**TASK GOAL**
In the records below, some lines hold the word "therm". Copy each of those lines.

Data extracted from a collection:
/-! ### setNor -/

section
variable (f : Nor → Nor)
@[simp] theorem setNor_clock : (setNor f c).clock = c.clock := rfl
@[simp] theorem setNor_hamlets : (setNor f c).hamlets = c.hamlets := rfl
@[simp] theorem setNor_green : (setNor f c).green = c.green := rfl
@[simp] theorem setNor_chans : (setNor f c).chans = c.chans := rfl
@[simp] theorem setNor_rms : (setNor f c).rms = c.rms := rfl
@[simp] theorem setNor_bus : (setNor f c).bus = c.bus := rfl
@[simp] theorem setNor_well : (setNor f c).well = c.well := rfl
@[simp] theorem setNor_cap : (setNor f c).cap = c.cap := rfl
@[simp] theorem setNor_phases : (setNor f c).phases = c.phases := rfl
@[simp] theorem setNor_rails : (setNor f c).rails = c.rails := rfl
@[simp] theorem setNor_vcs : (setNor f c).vcs = c.vcs := rfl
@[simp] theorem setNor_strs : (setNor f c).strs = c.strs := rfl
@[simp] theorem setNor_ests : (setNor f c).ests = c.ests := rfl
@[simp] theorem setNor_batt : (setNor f c).batt = c.batt := rfl
@[simp] theorem setNor_pps : (setNor f c).pps = c.pps := rfl
@[simp] theorem setNor_wms : (setNor f c).wms = c.wms := rfl
@[simp] theorem setNor_seq : (setNor f c).seq = c.seq := rfl
@[simp] theorem setNor_mills : (setNor f c).mills = c.mills := rfl
@[simp] theorem setNor_market : (setNor f c).market = c.market := rfl
@[simp] theorem setNor_hampers : (setNor f c).hampers = c.hampers := rfl
@[simp] theorem setNor_can : (setNor f c).can = c.can := rfl
@[simp] theorem setNor_tw : (setNor f c).tw = c.tw := rfl
@[simp] theorem setNor_svc : (setNor f c).svc = c.svc := rfl
@[simp] theorem setNor_update : (setNor f c).update = c.update := rfl
@[simp] theorem setNor_lc : (setNor f c).lc = c.lc := rfl
@[simp] theorem setNor_lane : (setNor f c).lane = c.lane := rfl
@[simp] theorem setNor_gw : (setNor f c).gw = c.gw := rfl
@[simp] theorem setNor_watch : (setNor f c).watch = c.watch := rfl
@[simp] theorem setNor_reeve : (setNor f c).reeve = c.reeve := rfl
@[simp] theorem setNor_therm : (setNor f c).therm = c.therm := rfl
@[simp] theorem setNor_alm : (setNor f c).alm = c.alm := rfl
@[simp] theorem setNor_twin : (setNor f c).twin = c.twin := rfl
@[simp] theorem setNor_boot : (setNor f c).boot = c.boot := rfl
@[simp] theorem setNor_fuses : (setNor f c).fuses = c.fuses := rfl
@[simp] theorem setNor_nor : (setNor f c).nor = f c.nor := rfl
@[simp] theorem setNor_test : (setNor f c).test = c.test := rfl
@[simp] theorem setNor_od : (setNor f c).od = c.od := rfl
@[simp] theorem setNor_fresh : (setNor f c).fresh = c.fresh := rfl
end

/-! ### setSrc -/

section
variable (i : Fin 256) (f : Src → Src)
@[simp] theorem setSrc_clock : (setSrc i f c).clock = c.clock := rfl
@[simp] theorem setSrc_hamlets : (setSrc i f c).hamlets = c.hamlets := rfl
@[simp] theorem setSrc_green : (setSrc i f c).green = c.green := rfl
@[simp] theorem setSrc_chans : (setSrc i f c).chans = c.chans := rfl
@[simp] theorem setSrc_rms : (setSrc i f c).rms = c.rms := rfl
@[simp] theorem setSrc_bus : (setSrc i f c).bus = c.bus := rfl
@[simp] theorem setSrc_well : (setSrc i f c).well = c.well := rfl
@[simp] theorem setSrc_cap : (setSrc i f c).cap = c.cap := rfl
@[simp] theorem setSrc_phases : (setSrc i f c).phases = c.phases := rfl
@[simp] theorem setSrc_rails : (setSrc i f c).rails = c.rails := rfl
@[simp] theorem setSrc_vcs : (setSrc i f c).vcs = c.vcs := rfl
@[simp] theorem setSrc_strs : (setSrc i f c).strs = c.strs := rfl
@[simp] theorem setSrc_ests : (setSrc i f c).ests = c.ests := rfl
@[simp] theorem setSrc_batt : (setSrc i f c).batt = c.batt := rfl
@[simp] theorem setSrc_pps : (setSrc i f c).pps = c.pps := rfl
@[simp] theorem setSrc_wms : (setSrc i f c).wms = c.wms := rfl
@[simp] theorem setSrc_seq : (setSrc i f c).seq = c.seq := rfl
@[simp] theorem setSrc_mills : (setSrc i f c).mills = c.mills := rfl
@[simp] theorem setSrc_market : (setSrc i f c).market = c.market := rfl
@[simp] theorem setSrc_hampers : (setSrc i f c).hampers = c.hampers := rfl
@[simp] theorem setSrc_can : (setSrc i f c).can = c.can := rfl
@[simp] theorem setSrc_tw : (setSrc i f c).tw = c.tw := rfl
@[simp] theorem setSrc_svc : (setSrc i f c).svc = c.svc := rfl
@[simp] theorem setSrc_update : (setSrc i f c).update = c.update := rfl
@[simp] theorem setSrc_lc : (setSrc i f c).lc = c.lc := rfl
@[simp] theorem setSrc_lane : (setSrc i f c).lane = c.lane := rfl
@[simp] theorem setSrc_gw : (setSrc i f c).gw = c.gw := rfl
@[simp] theorem setSrc_reeve : (setSrc i f c).reeve = c.reeve := rfl
@[simp] theorem setSrc_therm : (setSrc i f c).therm = c.therm := rfl
@[simp] theorem setSrc_alm : (setSrc i f c).alm = c.alm := rfl
@[simp] theorem setSrc_twin : (setSrc i f c).twin = c.twin := rfl
@[simp] theorem setSrc_boot : (setSrc i f c).boot = c.boot := rfl
@[simp] theorem setSrc_fuses : (setSrc i f c).fuses = c.fuses := rfl
@[simp] theorem setSrc_nor : (setSrc i f c).nor = c.nor := rfl
@[simp] theorem setSrc_test : (setSrc i f c).test = c.test := rfl
@[simp] theorem setSrc_od : (setSrc i f c).od = c.od := rfl
@[simp] theorem setSrc_fresh : (setSrc i f c).fresh = c.fresh := rfl
end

**EXPECTED OUTPUT**
@[simp] theorem setNor_therm : (setNor f c).therm = c.therm := rfl
@[simp] theorem setSrc_therm : (setSrc i f c).therm = c.therm := rfl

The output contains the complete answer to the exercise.